When you talk to P!nk, you know you're going to get some honesty.
His candor – coupled with his self-deprecating attitude and searing humor – has not waned after the ninth album of his 23-year career, “Trustfall”.
The new release, out now, is perhaps P!nk's most stylistically diverse creation yet — vivacious dance-pop songs laced with rock undertones (“Never Gonna Not Dance Again,” “Runaway”) balanced by soulful introspection ( “When I Get There”, “The Long Way”). As he puts it, the new record is about the “roller coaster of life.”
P!nk, 43, also welcomed several guests on the album: The Lumineers, First Aid Kid and former duet partner, Chris Stapleton, near the album, “Just Say I'm Sorry.”
In support of “Trustfall”, P!nk will be embarking on a massive stadium tour starting in July (tickets are currently on sale). “Summer Carnival” will feature Brandi Carlile, Pat Benatar and Neil Giraldo on select dates.
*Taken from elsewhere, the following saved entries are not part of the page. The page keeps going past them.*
-- ==== Sys2Proof/Laws/Parse.lean ====
section
/-! SUPPORT. What a parse can do: it changes its working registers only, fails with one of two codes, and leaves registers
whose sizes fit the packet (41_framing.md R163 to R166). -/

namespace Sys2Proof.Machine

/-- What `ReadSize` finds lies within its range (30_encoding.md R88). -/
theorem readSize_bounds {s : State} {p : Nat} {r : Int} {bytes v : Nat} (h : readSize s p r = .size bytes v) :
    v ≤ 1275 ∧ (bytes = 1 ∨ bytes = 2) ∧ (bytes : Int) ≤ r := by
  unfold readSize at h
  have h0 := (pktRead s p).isLt
  have h1 := (pktRead s (p + 1)).isLt
  split at h
  · simp at h
  · split at h
    · simp only [SizePrefix.size.injEq] at h; omega
    · split at h
      · simp at h
      · simp only [SizePrefix.size.injEq] at h; omega

/-- What a parse in progress keeps: the bytes read, the bytes left and the padding are the packet. -/
structure Parsing (s : State) (len : Int) (sd : Bool) (t : State) : Prop where
  only : ∃ p, t = s.setParse p
  pos : 1 ≤ t.parse.pos
  total : t.parse.pos + t.parse.rem + t.parse.pad = len
  pad : 0 ≤ t.parse.pad
  isSd : t.parse.sd = sd
  toc : t.parse.toc = pktRead s 0
  spf : t.parse.spf48 = tocSpf (pktRead s 0) 48000

/-- A parse that fails: one of two codes, and only working registers changed. -/
def ParseFailed (s : State) (r : Int) (t : State) : Prop := (r = -1 ∨ r = -4) ∧ ∃ p, t = s.setParse p

/-- Sizes as far as they are known before the last frame's. -/
structure Sized (s : State) (len : Int) (sd : Bool) (t : State) : Prop where
  parsing : Parsing s len sd t
  count : 1 ≤ t.parse.count ∧ t.parse.count ≤ 48
  duration : t.parse.count * t.parse.spf48 ≤ 5760
  rem : 0 ≤ t.parse.rem
  last : 0 ≤ t.parse.lastSize
  known : (t.parse.cbr = false ∨ sd = false) →
    t.parse.sizes.length + 1 = t.parse.count ∧ t.parse.sizes.sum + t.parse.lastSize = t.parse.rem
  sizes : ∀ n ∈ t.parse.sizes, 0 ≤ n ∧ (t.parse.cbr = false → n ≤ 1275) ∧ (t.parse.cbr = true → n = t.parse.lastSize)

variable {s t : State} {len : Int} {sd : Bool}

theorem Parsing.failed (h : Parsing s len sd t) : ParseFailed s ErrCode.invalidPacket.code t := ⟨.inr rfl, h.only⟩

theorem Parsing.pktRead (h : Parsing s len sd t) (i : Nat) : pktRead t i = Machine.pktRead s i := by
  obtain ⟨p, hp⟩ := h.only
  rw [hp]; rfl

/-- The parse's registers change, with what is kept. -/
theorem Parsing.setParse (h : Parsing s len sd t) {p : ParseRegs} (h1 : 1 ≤ p.pos) (h2 : p.pos + p.rem + p.pad = len)
    (h3 : 0 ≤ p.pad) (h4 : p.sd = t.parse.sd) (h5 : p.toc = t.parse.toc) (h6 : p.spf48 = t.parse.spf48) :
    Parsing s len sd (t.setParse p) :=
  ⟨by obtain ⟨q, hq⟩ := h.only; exact ⟨p, by rw [hq]; rfl⟩, h1, h2, h3, h4.trans h.isSd, h5.trans h.toc, h6.trans h.spf⟩

/-- What a rule of the parse comes to. -/
abbrev Parses (s : State) (G : State → Prop) (m : Flow) : Prop := m.Post G (ParseFailed s) fun _ => False

/-- The header (R151, R152): the registers of a packet of `len` bytes. -/
structure Header (s : State) (len : Int) (sd : Bool) (t : State) : Prop where
  parsing : Parsing s len sd t
  rem : 0 ≤ t.parse.rem
  last : t.parse.lastSize = t.parse.rem
  cbr : t.parse.cbr = false
  sizes : t.parse.sizes = []

theorem parses_header (s : State) (len : Int) (sd : Bool) :
    Parses s (Header s len sd) ((parseArgs (parseStart len sd s)).andThen parseHeader) := by
  unfold parseArgs
  split
  · exact ⟨.inl rfl, _, rfl⟩
  · split
    · exact ⟨.inr rfl, _, rfl⟩
    · rename_i h1 h2
      have h1 : ¬ len < 0 := h1
      have h2 : ¬ len = 0 := h2
      refine ⟨⟨⟨_, rfl⟩, Nat.le_refl 1, ?_, Int.le_refl 0, rfl, rfl, rfl⟩, ?_, rfl, rfl, rfl⟩
      · show ((1 : Nat) : Int) + (len - 1) + 0 = len
        omega
      · show 0 ≤ len - 1
        omega

/-- The frame duration at 48 kHz is one of six (40_toc_fields.md R121). -/
theorem tocSpf_48000 (b : Byte) : 120 ≤ tocSpf b 48000 ∧ tocSpf b 48000 ≤ 2880 := by
  revert b; decide
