-- ==== Sys2Proof/Tests/Slice0.lean ====
section
/-! SUPPORT. Tests of the model against words and vectors worked out outside it (30_encoding.md's encodings written out bit
by bit, the vectors of 95_test_vectors.md), and a witness for the hypotheses of every obligation that has any. -/

namespace Sys2Proof.Tests

open Sys2Proof Sys2Proof.Machine

/-! Ill-formed terms are refused, one for each check; the values at the boundary are accepted. -/

theorem test_wf_construct_rate :
    (Instr.wf (.construct 2147483648 1), Instr.wf (.construct 2147483647 1)) = (false, true) := by decide
theorem test_wf_construct_channels :
    (Instr.wf (.construct 8000 (-2147483649)), Instr.wf (.construct 8000 (-2147483648))) = (false, true) := by decide
theorem test_wf_parse :
    (Instr.wf (.parse 2147483648), Instr.wf (.parse 2147483647)) = (false, true) := by decide
theorem test_wf_parse_sd :
    (Instr.wf (.parseSd (-2147483649)), Instr.wf (.parseSd (-2147483648))) = (false, true) := by decide
theorem test_wf_decode_len :
    (Instr.wf (.decode 2147483648 20), Instr.wf (.decode 2147483647 20)) = (false, true) := by decide
theorem test_wf_decode_cap :
    (Instr.wf (.decode 1 2147483648), Instr.wf (.decode 1 2147483647)) = (false, true) := by decide
theorem test_wf_decode_fec_len :
    (Instr.wf (.decodeFec (-2147483649) 20), Instr.wf (.decodeFec (-2147483648) 20)) = (false, true) := by decide
theorem test_wf_decode_fec_cap :
    (Instr.wf (.decodeFec 1 (-2147483649)), Instr.wf (.decodeFec 1 (-2147483648))) = (false, true) := by decide
theorem test_wf_decode_null_cap :
    (Instr.wf (.decodeNull true 2147483648), Instr.wf (.decodeNull true 2147483647)) = (false, true) := by decide
theorem test_wf_toc_info_len :
    (Instr.wf (.tocInfo 2147483648 8000), Instr.wf (.tocInfo 2147483647 8000)) = (false, true) := by decide
theorem test_wf_toc_info_rate :
    (Instr.wf (.tocInfo 1 (-2147483649)), Instr.wf (.tocInfo 1 (-2147483648))) = (false, true) := by decide
theorem test_wf_nb_frames_len :
    (Instr.wf (.pktNbFrames 2147483648), Instr.wf (.pktNbFrames 2147483647)) = (false, true) := by decide
theorem test_wf_nb_samples_len :
    (Instr.wf (.pktNbSamples 2147483648 8000), Instr.wf (.pktNbSamples 2147483647 8000)) = (false, true) := by decide
theorem test_wf_nb_samples_rate :
    (Instr.wf (.pktNbSamples 1 2147483648), Instr.wf (.pktNbSamples 1 2147483647)) = (false, true) := by decide
theorem test_wf_set_gain :
    (Instr.wf (.ctlSetGain (-2147483649)), Instr.wf (.ctlSetGain (-2147483648))) = (false, true) := by decide
theorem test_wf_frame_size :
    (Instr.wf (.decodeFrame none 0 0 2147483648 false), Instr.wf (.decodeFrame none 0 0 2147483647 false)) = (false, true) := by decide
theorem test_wf_null_length :
    (Instr.wf (.decodeFrame none 1 0 20 false), Instr.wf (.decodeFrame (some 1) 1 0 20 false)) = (false, true) := by decide
theorem test_wf_frame_negative :
    (Instr.wf (.decodeFrame (some 0) (-1) 0 20 false), Instr.wf (.decodeFrame (some 0) 0 0 20 false)) = (false, true) := by decide
theorem test_wf_frame_long :
    (Instr.wf (.decodeFrame (some 0) 1276 0 20 false), Instr.wf (.decodeFrame (some 0) 1275 0 20 false)) = (false, true) := by decide
theorem test_wf_frame_offset :
    (Instr.wf (.decodeFrame (some 2147483648) 2 0 20 false), Instr.wf (.decodeFrame (some 2147483647) 2 0 20 false)) = (false, true) := by decide
theorem test_wf_frame_target :
    (Instr.wf (.decodeFrame none 0 4294967296 20 false), Instr.wf (.decodeFrame none 0 4294967295 20 false)) = (false, true) := by decide
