/-- Whatever step 6 and step 7 answer is truthful, on a path that tells both entries as MEM holds them. -/
theorem resolve_truthful (h : p.atTable g mem pde pte a) :
    (resolve mem disk p pte a).result.truthful g mem disk := by
  obtain ⟨hs, heq⟩ | ⟨hs, hv, ⟨hr, heq⟩ | ⟨v, hr, heq⟩⟩ | ⟨hs, hv, ⟨hr, heq⟩ | ⟨v, hr, heq⟩⟩ :=
    resolve_cases mem disk p pte a <;> rw [heq]
  · exact ⟨pde, pte, a, h, hs⟩
  · exact ⟨pde, pte, h, hs, hv, (disk.read_eq_none_iff a).1 hr⟩
  · exact ⟨pde, pte, a, h, hs, hv, hr⟩
  · exact ⟨pde, pte, h, hs, hv, (mem.read_eq_none_iff a).1 hr⟩
  · exact ⟨pde, pte, a, h, hs, hv, hr⟩

/-- A table lookup through a valid directory entry ends truthfully: out of range at its own address, or as the
resolution of the entry it read. -/
theorem lookupTable_truthful (h : p.atDirectory g mem pde) (hv : pde.valid = true) (hpte : p.pte = none)
    (hfinal : p.finalAddr = none) : (lookupTable g mem disk p pde).result.truthful g mem disk := by
  cases hr : mem.read (pteAddr g pde p.fields) with
  | none =>
    rw [lookupTable_of_none hr]
    exact ⟨pde, h, hv, hpte, hfinal, rfl, (mem.read_eq_none_iff _).1 hr⟩
  | some b =>
    rw [lookupTable_of_some hr]
    exact resolve_truthful ⟨h, hv, rfl, Memory.readEntry_of_read hr, rfl, rfl⟩

theorem walk_truthful (g : Geometry) (mem disk : Memory) (v : Nat) :
    (walk g mem disk v).result.truthful g mem disk := by
  have hfit := splitAddress_fit g v
  cases hr : mem.read (pdeAddr g (splitAddress g v)) with
  | none =>
    rw [walk_of_pde_none hr]
    exact ⟨hfit, rfl, rfl, rfl, rfl, (mem.read_eq_none_iff _).1 hr⟩
  | some b =>
    have hdir : TranslationPath.atDirectory g mem (.withPde (.start (splitAddress g v)) (splitEntry b.toNat))
        (splitEntry b.toNat) := ⟨hfit, rfl, Memory.readEntry_of_read hr⟩
    cases hv : (splitEntry b.toNat).valid with
    | false =>
      rw [walk_of_pde_invalid hr hv]
      exact ⟨_, hdir, hv, rfl, rfl⟩
    | true =>
      rw [walk_of_pde_valid hr hv]
      exact lookupTable_truthful hdir hv rfl rfl

end walk

/-- The result of every operation is what the images say (R121, R150). -/
theorem perform_truthful (g : Geometry) (mem disk : Memory) (i : Instr) :
    (perform g mem disk i).result.truthful g mem disk := by
  cases i with
  | translate v => exact walk_truthful g mem disk v
  | decompose v => exact splitAddress_fit g v
  | decodeEntry a => trivial
  | reserved a => trivial

/-! ### The invariant under the two halves of a step -/

/-- Taking the first request off the queue keeps the invariant. -/
theorem State.Inv.dequeue {s : State} (h : s.Inv) {r : Request} {rest : List Request}
    (hp : s.pending = r :: rest) : State.Inv { s with pending := rest } where
  legal := h.legal
  memWf := h.memWf
  diskWf := h.diskWf
  fits := fun q hq => h.fits q (hp ▸ List.mem_cons_of_mem r hq)
  truthful := h.truthful

/-- Delivering a truthful result keeps the invariant. -/
theorem State.Inv.deliver {s : State} (h : s.Inv) {r : Result} (hr : r.truthful s.geom s.mem s.disk) :
    (s.deliver r).Inv where
  legal := h.legal
  memWf := h.memWf
  diskWf := h.diskWf
  fits := h.fits
  truthful := fun q hq =>
    (List.mem_append.1 hq).elim (h.truthful q) fun hq => List.mem_singleton.1 hq ▸ hr

/-! ### Runs -/

/-- A step of a legal instance with a request pending, in the fields it writes. -/
theorem step_eq_deliver {s : State} {r : Request} {rest : List Request} (hl : s.legal = true)
    (hp : s.pending = r :: rest) :
    step s = .next (State.deliver { s with pending := rest } (perform s.geom s.mem s.disk (decode r)).result) := by
  rw [step_of_pending hl hp, exec_eq_deliver]
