-- ==== Sys2Proof/Word.lean ====
section
/-! DEFINITION. The word of the machine and the small finite types its instructions name.

R11: every value is unsigned; the spec has no signed interpretation of any value, so no signed operation stands here. -/

namespace Sys2Proof

/-- One 16-bit word: a register, an instruction, the unit of memory (R19, R33, R59). -/
abbrev Word := BitVec 16

/-- One byte of an image file (R41, R51). No byte exists inside the core. -/
abbrev Byte := BitVec 8

/-- A general register's index, 0 to 15 (R19, R20). -/
abbrev RegIdx := Fin 16

/-- A jump target: an absolute word address, 0 to 15 (R62, R94). -/
abbrev Target := Fin 16

/-- The 8-bit unsigned immediate of MOV and POW (R62). -/
abbrev Imm8 := BitVec 8

end Sys2Proof
end

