-- ==== Sys2Proof/Config.lean ====
section
/-! DEFINITION. What an implementation fixes: the spec's OPEN parameters (R7, R9; 92_eei_decisions.md D1, D3, D4), each at the value `State.reset` takes.

The model does not rest on these values: the capacity lies in the state's memory and the register and flag values are arguments of `State.resetWith`, so a statement is made for every value of each parameter. -/

namespace Sys2Proof

/-- The largest capacity the spec allows: R7, 1 <= MEM_WORDS <= 65536. -/
def Config.maxMemWords : Nat := 65536

/-- MEM_WORDS of `State.reset`. DESIGN CHOICE (log entry 1): the spec leaves the capacity open (R7, D1). -/
def Config.memWords : Nat := 65536

/-- REG_INIT of `State.reset`. DESIGN CHOICE (log entry 2): the spec leaves every register's reset value open (R22, D3). -/
def Config.regInit : Vector Word 16 := Vector.replicate 16 0

/-- FLAG_INIT of `State.reset`. DESIGN CHOICE (log entry 3): the spec leaves the flag's reset value open (R30, D4). -/
def Config.flagInit : Bool := false

end Sys2Proof
end

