-- ==== Sys2Proof/Tests/Slice0.lean ====
section
/-! SUPPORT. The model's own tests: the well-formedness smoke, decoding of words written out from R61 and R70, one or two steps per instruction from the spec's vectors (95_test_vectors.md), the loader and the assembler, and a witness for every obligation that has hypotheses. -/

namespace Sys2Proof.Tests

open Sys2Proof Sys2Proof.Machine

/-! ### Well-formedness: an ill-formed term for each check -/

theorem test_illformed_invalid : Instr.invalid.wellFormed = false := by decide
theorem test_illformed_rr_first : (SourceInstr.mk .ADD 16 0).inRange = false := by decide
theorem test_illformed_rr_second : (SourceInstr.mk .CMP 0 16).inRange = false := by decide
theorem test_illformed_ri_register : (SourceInstr.mk .MOV 16 0).inRange = false := by decide
theorem test_illformed_ri_immediate : (SourceInstr.mk .POW 0 256).inRange = false := by decide
theorem test_illformed_r1_register : (SourceInstr.mk .CLR 16 0).inRange = false := by decide
theorem test_illformed_j_target : (SourceInstr.mk .JMP 16 0).inRange = false := by decide
theorem test_illformed_memory_order : ¬ (Memory.mk 4 [(2, 1), (1, 1)]).wf := by decide
theorem test_illformed_memory_default : ¬ (Memory.mk 4 [(1, 0)]).wf := by decide
theorem test_illformed_memory_beyond : ¬ (Memory.mk 4 [(4, 1)]).wf := by decide
theorem test_illformed_memory_capacity : ¬ (Memory.mk 0 []).wf ∧ ¬ (Memory.mk 65537 []).wf := by decide

/-! ### Decoding: words written out from the patterns of R61, with every register, immediate and target bit in use (95_test_vectors.md 2.1) -/

theorem test_decode_halt : decode 0b0000000000000000 = .halt ∧ decode 0x0FFF = .halt := by decide
theorem test_decode_add : decode 0b0001010101101111 = .add 5 6 ∧ decode 0x1017 = .add 0 1 := by decide
theorem test_decode_mov : decode 0b0010001111001000 = .mov 3 200 ∧ decode 0x2FFF = .mov 15 255 := by decide
theorem test_decode_mul : decode 0b0011001000110000 = .mul 2 3 := by decide
theorem test_decode_sub : decode 0b0100111111110000 = .sub 15 15 := by decide
theorem test_decode_swap : decode 0b0101010001010000 = .swap 4 5 := by decide
theorem test_decode_div : decode 0b0110011001110000 = .div 6 7 := by decide
theorem test_decode_clr : decode 0b0111000000110000 = .clr 3 ∧ decode 0x7300 = .clr 0 := by decide
theorem test_decode_inc : decode 0b1000000011110000 = .inc 15 ∧ decode 0x8A5F = .inc 5 := by decide
theorem test_decode_dec : decode 0b1001000000000000 = .dec 0 := by decide
theorem test_decode_print : decode 0b1010000010010000 = .print 9 ∧ decode 0xA0F0 = .print 15 := by decide
theorem test_decode_pow : decode 0b1011001000001010 = .pow 2 10 ∧ decode 0xB0FF = .pow 0 255 := by decide
theorem test_decode_movr : decode 0b1100000100000000 = .movr 1 0 := by decide
theorem test_decode_cmp : decode 0b1101000000010000 = .cmp 0 1 := by decide
theorem test_decode_jmp : decode 0b1110111100000000 = .jmp 15 ∧ decode 0xE5AB = .jmp 5 := by decide
theorem test_decode_invalid : decode 0xF000 = .invalid ∧ decode 0xFFFF = .invalid := by decide

/-- The table-word reader on a row's fixed bits, and on more bits than any instruction has. -/
theorem test_decodeTableWord : decodeTableWord 16 0xEF00 = some (.jmp 15) ∧ decodeTableWord 32 0 = none := by decide

/-- R67's masked operands, and R69's non-canonical word (95_test_vectors.md 2.1). -/
theorem test_encode_masks :
    encodeSource ⟨.MOV, 0, 511⟩ = 0x20FF ∧ encodeSource ⟨.ADD, 25, 16⟩ = 0x1900 ∧ encodeSource ⟨.JMP, 20, 0⟩ = 0xE400 ∧
    encode (decode 0x1017) = some 0x1010 := by decide

/-! ### One step each (95_test_vectors.md 2.2 to 2.6) -/

/-- Registers with the given values, the others 0x0F0F, a value no vector uses. -/
def regsOf (vals : List (RegIdx × Word)) : Vector Word 16 :=
  vals.foldl (fun v p => v.set p.1.val p.2 p.1.isLt) (Vector.replicate 16 0x0F0F)

/-- A Running machine of 16 words with one word at address 3, about to fetch it. -/
def at3 (w : Word) (vals : List (RegIdx × Word)) : State where
  regs := regsOf vals
  pc := 3
  flag := false
  mem := { capacity := 16, cells := Memory.place 3 w [] }
  runState := .running
  reason := .none
  out := [1]

/-- The next state of an answer. -/
def nextOf : Result → Option State
  | .next s => some s
  | .fault _ => none
  | .refused _ => none

/-- One step from `at3`, and one thing read from the state it answers. -/
def after {α : Type} (w : Word) (vals : List (RegIdx × Word)) (f : State → α) : Option α := (nextOf (step (at3 w vals))).map f

theorem test_halt : after 0x0ABC [] (fun t => (t.runState, t.reason, t.pc)) = some (.halted, .haltInstruction, 4) := by decide
theorem test_add_wraps : after 0x1010 [(0, 65000), (1, 1000)] (fun t => (t.readReg 0, t.readReg 1, t.pc)) = some (464, 1000, 4) := by decide
theorem test_add_same : after 0x1000 [(0, 0x4000)] (·.readReg 0) = some 0x8000 := by decide
theorem test_mov_clears_high : after 0x20FF [(0, 0xFF00)] (·.readReg 0) = some 0x00FF := by decide
theorem test_mul : after 0x3230 [(2, 1234), (3, 5678)] (·.readReg 2) = some 59836 := by decide
theorem test_mul_wraps : after 0x3230 [(2, 0xFFFF), (3, 0xFFFF)] (·.readReg 2) = some 1 := by decide
theorem test_sub : after 0x4450 [(4, 10), (5, 3)] (fun t => (t.readReg 4, t.readReg 5)) = some (7, 3) := by decide
theorem test_sub_fatal : after 0x4450 [(4, 3), (5, 10)] (fun t => (t.runState, t.reason, t.out)) = some (.faulted, .subUnderflow, [1]) := by decide
theorem test_swap : after 0x5450 [(4, 1), (5, 2)] (fun t => (t.readReg 4, t.readReg 5)) = some (2, 1) := by decide
theorem test_swap_same : after 0x5660 [(6, 9)] (·.readReg 6) = some 9 := by decide
theorem test_div : after 0x6670 [(6, 100), (7, 7)] (·.readReg 6) = some 14 := by decide
theorem test_div_zero : after 0x6670 [(6, 42), (7, 0)] (fun t => (t.readReg 6, t.runState, t.reason, t.pc)) = some (42, .halted, .divideByZero, 4) := by decide
theorem test_clr_field_b : after 0x7300 [(0, 5), (3, 5)] (fun t => (t.readReg 0, t.readReg 3)) = some (0, 5) := by decide
theorem test_inc_wraps : after 0x80F0 [(15, 0xFFFF)] (·.readReg 15) = some 0 := by decide
theorem test_dec : after 0x9000 [(0, 0xFFFF)] (·.readReg 0) = some 0xFFFE := by decide
theorem test_dec_fatal : after 0x9000 [(0, 0)] (fun t => (t.runState, t.reason)) = some (.faulted, .decUnderflow) := by decide
theorem test_print_field_b : after 0xA5F0 [(15, 65535), (5, 1)] (·.out) = some [1, 65535] := by decide
theorem test_pow : after 0xB0FF [(0, 3)] (·.readReg 0) = some 42667 := by decide
theorem test_pow_zero_zero : after 0xB000 [(0, 0)] (·.readReg 0) = some 1 := by decide
theorem test_movr : after 0xC100 [(0, 0xBEEF), (1, 7)] (fun t => (t.readReg 0, t.readReg 1)) = some (0xBEEF, 0xBEEF) := by decide
theorem test_cmp_equal : after 0xD010 [(0, 8), (1, 8)] (·.flag) = some true := by decide
theorem test_cmp_high_byte : after 0xD010 [(0, 0), (1, 0x0100)] (·.flag) = some false := by decide
theorem test_jmp : after 0xE200 [] (fun t => (t.pc, t.runState)) = some (2, .running) := by decide
theorem test_invalid : after 0xF123 [] (fun t => (t.runState, t.reason, t.pc)) = some (.halted, .invalidOpcode, 4) := by decide
theorem test_end_of_memory :
    (nextOf (step { at3 0x8000 [] with pc := 16 })).map (fun t => (t.runState, t.reason, t.pc)) = some (.halted, .endOfMemory, 16) := by decide

/-- The first instruction after reset: MOV 3,200 (95_test_vectors.md L1.2). -/
theorem test_first_step_after_reset :
    (nextOf (step (State.reset.withFetchWord 16 0x23C8))).map (fun t => (t.readReg 3, t.pc)) = some (200, 1) := by decide

/-! ### Memory image (95_test_vectors.md 2.7) -/

theorem test_image_keeps_inner_zeros :
    ((Memory.mk 16 []).fill 0 [0x2005, 0x0000, 0x0000, 0xA000]).image = [0x20, 0x05, 0x00, 0x00, 0x00, 0x00, 0xA0, 0x00] := by decide
theorem test_image_noncanonical_halt : ((Memory.mk 16 []).fill 0 [0x0001]).image = [0x00, 0x01] ∧ (Memory.mk 16 []).image = [] := by decide
theorem test_image_words : imageWords [0x20, 0x07, 0xF1, 0x23] = some [0x2007, 0xF123] ∧ imageWords [0x20, 0x07, 0xF1] = none := by decide
theorem test_load_truncates :
    (placeWords (State.resetWith 2 (regsOf []) false) [0x2001, 0x8000, 0xA000]).warning = some .truncated ∧
    (placeWords (State.resetWith 2 (regsOf []) false) [0x2001, 0x8000, 0xA000]).state.mem = ⟨2, [(0, 0x2001), (1, 0x8000)]⟩ := by decide

/-! ### Assembler (95_test_vectors.md 2.8) -/

/-- `parse_value` on `b0101`, `bb11`, `b1`, `b12`, `b`, `007`, `16`, `256` and `z`. -/
theorem test_parse_value :
    parseValue .immediate ['b', '0', '1', '0', '1'] = some 5 ∧ parseValue .immediate ['b', 'b', '1', '1'] = some 3 ∧
    parseValue .immediate ['b', '1'] = none ∧ parseValue .immediate ['b', '1', '2'] = none ∧
    parseValue .register ['b'] = some 1 ∧ parseValue .register ['0', '0', '7'] = some 7 ∧
    parseValue .register ['1', '6'] = none ∧ parseValue .immediate ['2', '5', '6'] = none ∧
    parseValue .register ['z'] = some 25 := by decide

/-- The main sequence of a text in words, or none where it is an error. -/
def wordsOf (buffer : Text) : Option (List Word) :=
  match assemble buffer with
  | .ok o => some o.words
  | .error _ => none

/-- `"MOV 0 , 5"`: the comma separates. -/
theorem test_assemble_comma : wordsOf ['M', 'O', 'V', ' ', '0', ' ', ',', ' ', '5'] = some [0x2005, 0x0000] := by decide
/-- `"halt"` then `"MOV 0,1"`: the fast path is case-sensitive; and `" HALT"` does not take it. -/
theorem test_assemble_lower_halt :
    wordsOf ['h', 'a', 'l', 't', '\n', 'M', 'O', 'V', ' ', '0', ',', '1'] = some [0x0000, 0x2001, 0x0000] := by decide
/-- `"HALTING"` then `"MOV 0,1"`: the fast path stops at line 1. -/
theorem test_assemble_fast_path :
    wordsOf ['H', 'A', 'L', 'T', 'I', 'N', 'G', '\n', 'M', 'O', 'V', ' ', '0', ',', '1'] = some [0x0000] := by decide
/-- `".f"`, `"INC 0"`, `".end"`: the bucket f holds 0x8000, and the main sequence is the trailing HALT alone. -/
theorem test_assemble_block :
    assemble ['.', 'f', '\n', 'I', 'N', 'C', ' ', '0', '\n', '.', 'e', 'n', 'd'] =
      .ok ⟨[⟨.HALT, 0, 0⟩], [(['f'], [⟨.INC, 0, 0⟩])]⟩ := by rfl
/-- Two empty lines, then `"FOO 1"`: the unknown mnemonic is on line 3. -/
theorem test_assemble_unknown :
    assemble ['\n', '\n', 'F', 'O', 'O', ' ', '1'] = .error (.unknownMnemonic ['F', 'O', 'O'] 3) := by rfl
/-- `".f"` then `"HALT"`: the fast path ends parsing with f open. -/
theorem test_assemble_unclosed : assemble ['.', 'f', '\n', 'H', 'A', 'L', 'T'] = .error (.unclosedBlock ['f']) := by rfl
/-- `".a"` then `".b"` is a nested block, and `".end"` alone a stray end. -/
theorem test_assemble_nested :
    assemble ['.', 'a', '\n', '.', 'b'] = .error (.nestedBlock ['.', 'b'] 2) ∧ assemble ['.', 'e', 'n', 'd'] = .error (.strayEnd 1) :=
  ⟨rfl, rfl⟩
/-- `"; only"` and a line of spaces. -/
theorem test_assemble_empty : assemble [';', ' ', 'o', '\n', ' ', ' '] = .error .emptyBuffer := by rfl

/-! ### Witnesses: states and operands that meet each obligation's hypotheses, at the boundaries of each clause -/

/-- A machine in the reset state, of the smallest capacity. -/
def fresh : State := State.resetWith 1 (regsOf [(0, 0), (1, 0xFFFF)]) true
The tour arrived at Wrigley Field on 12 August.
He'll be staying on the road through the fall with Grouplove and KidCutUp (also joining him for a stadium outing) for a spate of arena shows from October 12 to November 18.
P!nk (real name Alecia Moore) spoke to USA Today from her home in California about how her husband, Carey Hart, and their children Willow, 11, and Jameson, 6, influenced her new album, as well as what “Trustfall” means to her.
Q. I thought the first track on the album would be the exuberant tune of “Never Gonna Not Dance Again” and instead you reduce us all to puddles with this sweet piano ballad, “When I Get There.” Is that a tribute to your father?
A Yes. I lost my dad (in August 2021) and eight months later I lost someone who was very, very, very close to me. So within a year, I lost two of my favorite people. “When I Get There” is beautiful because it's simple. It's kind of filtering (thinking), I'm wondering where you are and if everything is okay. One of my favorite lines is, “You'll watch me when I make a mistake.”
Q How much has the loss of your father, coupled with the onslaught of COVID-19 you and your son experienced in 2020, colored this album?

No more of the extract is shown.